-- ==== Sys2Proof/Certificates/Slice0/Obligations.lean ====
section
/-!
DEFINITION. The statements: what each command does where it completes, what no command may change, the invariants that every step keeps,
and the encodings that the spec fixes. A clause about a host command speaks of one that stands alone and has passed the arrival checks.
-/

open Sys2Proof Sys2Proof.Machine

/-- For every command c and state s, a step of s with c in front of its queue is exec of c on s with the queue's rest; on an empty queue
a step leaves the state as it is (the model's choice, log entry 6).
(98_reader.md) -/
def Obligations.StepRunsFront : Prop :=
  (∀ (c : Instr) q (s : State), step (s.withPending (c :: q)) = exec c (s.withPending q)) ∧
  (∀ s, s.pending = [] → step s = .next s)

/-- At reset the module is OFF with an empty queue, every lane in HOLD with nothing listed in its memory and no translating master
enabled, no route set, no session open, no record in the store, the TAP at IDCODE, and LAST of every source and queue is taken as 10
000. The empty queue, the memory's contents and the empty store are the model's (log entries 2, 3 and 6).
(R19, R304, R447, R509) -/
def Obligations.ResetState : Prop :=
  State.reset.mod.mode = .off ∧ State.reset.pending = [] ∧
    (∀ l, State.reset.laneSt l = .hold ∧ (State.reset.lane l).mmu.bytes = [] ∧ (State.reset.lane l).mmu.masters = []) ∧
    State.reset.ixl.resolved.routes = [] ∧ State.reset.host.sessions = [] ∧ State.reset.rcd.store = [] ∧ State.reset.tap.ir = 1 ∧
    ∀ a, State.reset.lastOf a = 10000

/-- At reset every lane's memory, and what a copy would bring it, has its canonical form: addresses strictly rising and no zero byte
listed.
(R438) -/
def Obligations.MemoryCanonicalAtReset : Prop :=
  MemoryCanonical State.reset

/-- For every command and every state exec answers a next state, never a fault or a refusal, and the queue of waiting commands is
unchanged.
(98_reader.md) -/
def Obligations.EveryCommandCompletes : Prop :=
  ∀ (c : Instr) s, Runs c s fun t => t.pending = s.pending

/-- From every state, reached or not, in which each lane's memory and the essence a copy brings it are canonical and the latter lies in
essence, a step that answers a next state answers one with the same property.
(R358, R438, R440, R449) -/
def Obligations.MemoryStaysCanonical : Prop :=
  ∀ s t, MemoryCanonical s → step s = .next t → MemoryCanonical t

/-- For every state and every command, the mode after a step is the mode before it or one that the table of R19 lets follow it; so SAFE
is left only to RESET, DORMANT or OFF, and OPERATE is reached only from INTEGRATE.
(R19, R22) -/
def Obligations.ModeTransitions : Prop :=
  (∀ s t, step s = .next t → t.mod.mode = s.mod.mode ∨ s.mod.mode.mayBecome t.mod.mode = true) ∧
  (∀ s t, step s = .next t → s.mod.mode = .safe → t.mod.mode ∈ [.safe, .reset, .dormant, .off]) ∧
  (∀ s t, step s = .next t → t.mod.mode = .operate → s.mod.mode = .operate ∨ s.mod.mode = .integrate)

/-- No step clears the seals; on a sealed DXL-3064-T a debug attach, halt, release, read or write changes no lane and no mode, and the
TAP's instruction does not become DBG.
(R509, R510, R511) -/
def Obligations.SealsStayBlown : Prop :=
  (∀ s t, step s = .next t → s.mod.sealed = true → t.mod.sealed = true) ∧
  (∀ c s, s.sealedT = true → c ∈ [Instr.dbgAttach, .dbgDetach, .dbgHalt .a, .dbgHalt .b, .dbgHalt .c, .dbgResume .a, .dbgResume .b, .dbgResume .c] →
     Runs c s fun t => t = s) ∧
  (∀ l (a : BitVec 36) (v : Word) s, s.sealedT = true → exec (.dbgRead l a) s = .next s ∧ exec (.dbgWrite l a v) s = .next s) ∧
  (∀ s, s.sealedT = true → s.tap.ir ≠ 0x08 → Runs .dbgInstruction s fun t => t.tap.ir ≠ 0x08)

◆ ◆ ◆ ◆ ◆ ◆ ◆

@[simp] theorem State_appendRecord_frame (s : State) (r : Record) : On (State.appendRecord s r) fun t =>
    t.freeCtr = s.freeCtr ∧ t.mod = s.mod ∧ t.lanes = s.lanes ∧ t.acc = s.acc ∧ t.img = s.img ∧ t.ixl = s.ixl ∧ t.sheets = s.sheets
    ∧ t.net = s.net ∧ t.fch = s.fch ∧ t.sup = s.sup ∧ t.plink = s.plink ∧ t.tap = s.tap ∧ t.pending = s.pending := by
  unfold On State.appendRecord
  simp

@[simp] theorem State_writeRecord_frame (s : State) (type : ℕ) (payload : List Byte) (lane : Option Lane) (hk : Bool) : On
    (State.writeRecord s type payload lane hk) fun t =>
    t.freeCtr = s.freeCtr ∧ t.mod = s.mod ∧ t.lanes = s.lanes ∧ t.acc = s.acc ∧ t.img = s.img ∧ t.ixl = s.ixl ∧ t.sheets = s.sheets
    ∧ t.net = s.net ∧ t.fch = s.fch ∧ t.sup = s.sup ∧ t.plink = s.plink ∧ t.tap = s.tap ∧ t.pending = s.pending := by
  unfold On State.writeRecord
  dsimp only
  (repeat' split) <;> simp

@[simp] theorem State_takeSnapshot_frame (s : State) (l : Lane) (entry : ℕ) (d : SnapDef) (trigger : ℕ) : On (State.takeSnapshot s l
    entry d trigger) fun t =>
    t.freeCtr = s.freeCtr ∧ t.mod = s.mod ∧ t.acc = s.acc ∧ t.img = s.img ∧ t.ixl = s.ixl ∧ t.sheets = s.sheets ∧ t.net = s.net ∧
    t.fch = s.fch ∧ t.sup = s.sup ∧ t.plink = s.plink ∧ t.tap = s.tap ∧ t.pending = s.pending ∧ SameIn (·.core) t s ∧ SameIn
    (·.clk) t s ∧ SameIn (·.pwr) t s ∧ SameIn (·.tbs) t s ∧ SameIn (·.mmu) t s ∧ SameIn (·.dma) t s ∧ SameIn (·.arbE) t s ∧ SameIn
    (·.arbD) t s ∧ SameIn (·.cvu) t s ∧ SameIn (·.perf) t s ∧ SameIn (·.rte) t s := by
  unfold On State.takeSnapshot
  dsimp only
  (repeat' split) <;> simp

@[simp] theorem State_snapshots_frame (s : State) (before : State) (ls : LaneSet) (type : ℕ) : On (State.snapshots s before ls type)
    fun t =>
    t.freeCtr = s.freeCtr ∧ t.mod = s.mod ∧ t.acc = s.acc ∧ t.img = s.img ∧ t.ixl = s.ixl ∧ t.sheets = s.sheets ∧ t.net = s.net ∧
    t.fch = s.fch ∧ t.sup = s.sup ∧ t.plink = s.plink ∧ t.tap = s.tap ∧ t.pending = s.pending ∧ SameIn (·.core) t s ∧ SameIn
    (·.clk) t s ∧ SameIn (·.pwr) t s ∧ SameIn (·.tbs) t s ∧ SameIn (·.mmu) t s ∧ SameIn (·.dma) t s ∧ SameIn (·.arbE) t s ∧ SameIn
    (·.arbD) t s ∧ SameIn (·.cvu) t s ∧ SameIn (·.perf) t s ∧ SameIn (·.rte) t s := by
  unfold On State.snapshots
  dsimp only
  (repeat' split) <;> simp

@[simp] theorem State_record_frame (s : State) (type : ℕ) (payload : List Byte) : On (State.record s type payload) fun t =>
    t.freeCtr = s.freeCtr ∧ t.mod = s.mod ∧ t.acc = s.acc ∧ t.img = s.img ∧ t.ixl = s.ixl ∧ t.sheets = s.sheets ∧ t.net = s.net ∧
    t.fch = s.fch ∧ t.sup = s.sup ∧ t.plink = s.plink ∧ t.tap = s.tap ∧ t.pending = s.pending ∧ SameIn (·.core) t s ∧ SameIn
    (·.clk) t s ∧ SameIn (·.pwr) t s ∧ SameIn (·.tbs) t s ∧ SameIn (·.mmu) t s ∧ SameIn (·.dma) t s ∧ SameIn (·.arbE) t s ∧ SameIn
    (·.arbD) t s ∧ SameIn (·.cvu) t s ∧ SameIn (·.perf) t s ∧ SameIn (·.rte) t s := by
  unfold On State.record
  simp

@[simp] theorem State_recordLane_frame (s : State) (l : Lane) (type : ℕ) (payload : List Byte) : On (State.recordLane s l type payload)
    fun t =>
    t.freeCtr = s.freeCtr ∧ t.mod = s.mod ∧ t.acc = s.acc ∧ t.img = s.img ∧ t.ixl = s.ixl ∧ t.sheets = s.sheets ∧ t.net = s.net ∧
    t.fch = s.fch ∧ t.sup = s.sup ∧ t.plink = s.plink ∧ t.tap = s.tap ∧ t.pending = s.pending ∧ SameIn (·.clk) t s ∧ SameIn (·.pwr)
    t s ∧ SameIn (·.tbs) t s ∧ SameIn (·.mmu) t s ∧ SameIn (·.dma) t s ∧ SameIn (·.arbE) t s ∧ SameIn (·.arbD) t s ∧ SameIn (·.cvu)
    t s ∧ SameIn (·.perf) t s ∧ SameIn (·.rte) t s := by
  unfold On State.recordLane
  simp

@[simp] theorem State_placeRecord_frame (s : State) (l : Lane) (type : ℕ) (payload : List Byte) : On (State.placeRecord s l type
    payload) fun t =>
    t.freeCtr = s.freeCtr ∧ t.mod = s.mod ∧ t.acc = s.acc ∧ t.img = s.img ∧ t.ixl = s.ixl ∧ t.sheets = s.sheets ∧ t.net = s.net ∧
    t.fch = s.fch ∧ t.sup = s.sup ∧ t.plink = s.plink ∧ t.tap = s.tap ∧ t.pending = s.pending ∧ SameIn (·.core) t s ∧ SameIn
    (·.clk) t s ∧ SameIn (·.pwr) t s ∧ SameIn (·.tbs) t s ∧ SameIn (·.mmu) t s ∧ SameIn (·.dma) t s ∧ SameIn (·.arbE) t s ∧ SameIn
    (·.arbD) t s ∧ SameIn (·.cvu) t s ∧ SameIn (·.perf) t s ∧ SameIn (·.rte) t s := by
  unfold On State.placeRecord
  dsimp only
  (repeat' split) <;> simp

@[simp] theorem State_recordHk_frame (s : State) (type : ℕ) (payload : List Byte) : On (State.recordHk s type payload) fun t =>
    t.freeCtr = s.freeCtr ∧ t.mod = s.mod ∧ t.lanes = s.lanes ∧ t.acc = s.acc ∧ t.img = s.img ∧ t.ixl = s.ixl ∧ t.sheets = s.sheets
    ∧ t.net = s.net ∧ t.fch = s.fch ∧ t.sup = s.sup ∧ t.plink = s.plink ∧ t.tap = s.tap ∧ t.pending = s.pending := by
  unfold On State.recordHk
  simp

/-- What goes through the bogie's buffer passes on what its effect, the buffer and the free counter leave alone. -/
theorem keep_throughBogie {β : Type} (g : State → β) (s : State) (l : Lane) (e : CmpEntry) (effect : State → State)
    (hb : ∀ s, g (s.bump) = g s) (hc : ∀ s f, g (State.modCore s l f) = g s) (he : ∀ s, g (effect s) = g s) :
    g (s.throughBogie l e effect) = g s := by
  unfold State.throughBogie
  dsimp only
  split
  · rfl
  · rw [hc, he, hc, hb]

◆ ◆ ◆ ◆ ◆ ◆ ◆

* _Prompt_:
An exact copy of the lines above between the line holding "waiting commands is" and the line holding "(R509, R510, R511) -/", inclusive, is the whole answer.

* _Written response_:
/-- For every command and every state exec answers a next state, never a fault or a refusal, and the queue of waiting commands is
unchanged.
(98_reader.md) -/
def Obligations.EveryCommandCompletes : Prop :=
  ∀ (c : Instr) s, Runs c s fun t => t.pending = s.pending

/-- From every state, reached or not, in which each lane's memory and the essence a copy brings it are canonical and the latter lies in
essence, a step that answers a next state answers one with the same property.
(R358, R438, R440, R449) -/
def Obligations.MemoryStaysCanonical : Prop :=
  ∀ s t, MemoryCanonical s → step s = .next t → MemoryCanonical t

/-- For every state and every command, the mode after a step is the mode before it or one that the table of R19 lets follow it; so SAFE
is left only to RESET, DORMANT or OFF, and OPERATE is reached only from INTEGRATE.
(R19, R22) -/
def Obligations.ModeTransitions : Prop :=
  (∀ s t, step s = .next t → t.mod.mode = s.mod.mode ∨ s.mod.mode.mayBecome t.mod.mode = true) ∧
  (∀ s t, step s = .next t → s.mod.mode = .safe → t.mod.mode ∈ [.safe, .reset, .dormant, .off]) ∧
  (∀ s t, step s = .next t → t.mod.mode = .operate → s.mod.mode = .operate ∨ s.mod.mode = .integrate)

/-- No step clears the seals; on a sealed DXL-3064-T a debug attach, halt, release, read or write changes no lane and no mode, and the
TAP's instruction does not become DBG.
(R509, R510, R511) -/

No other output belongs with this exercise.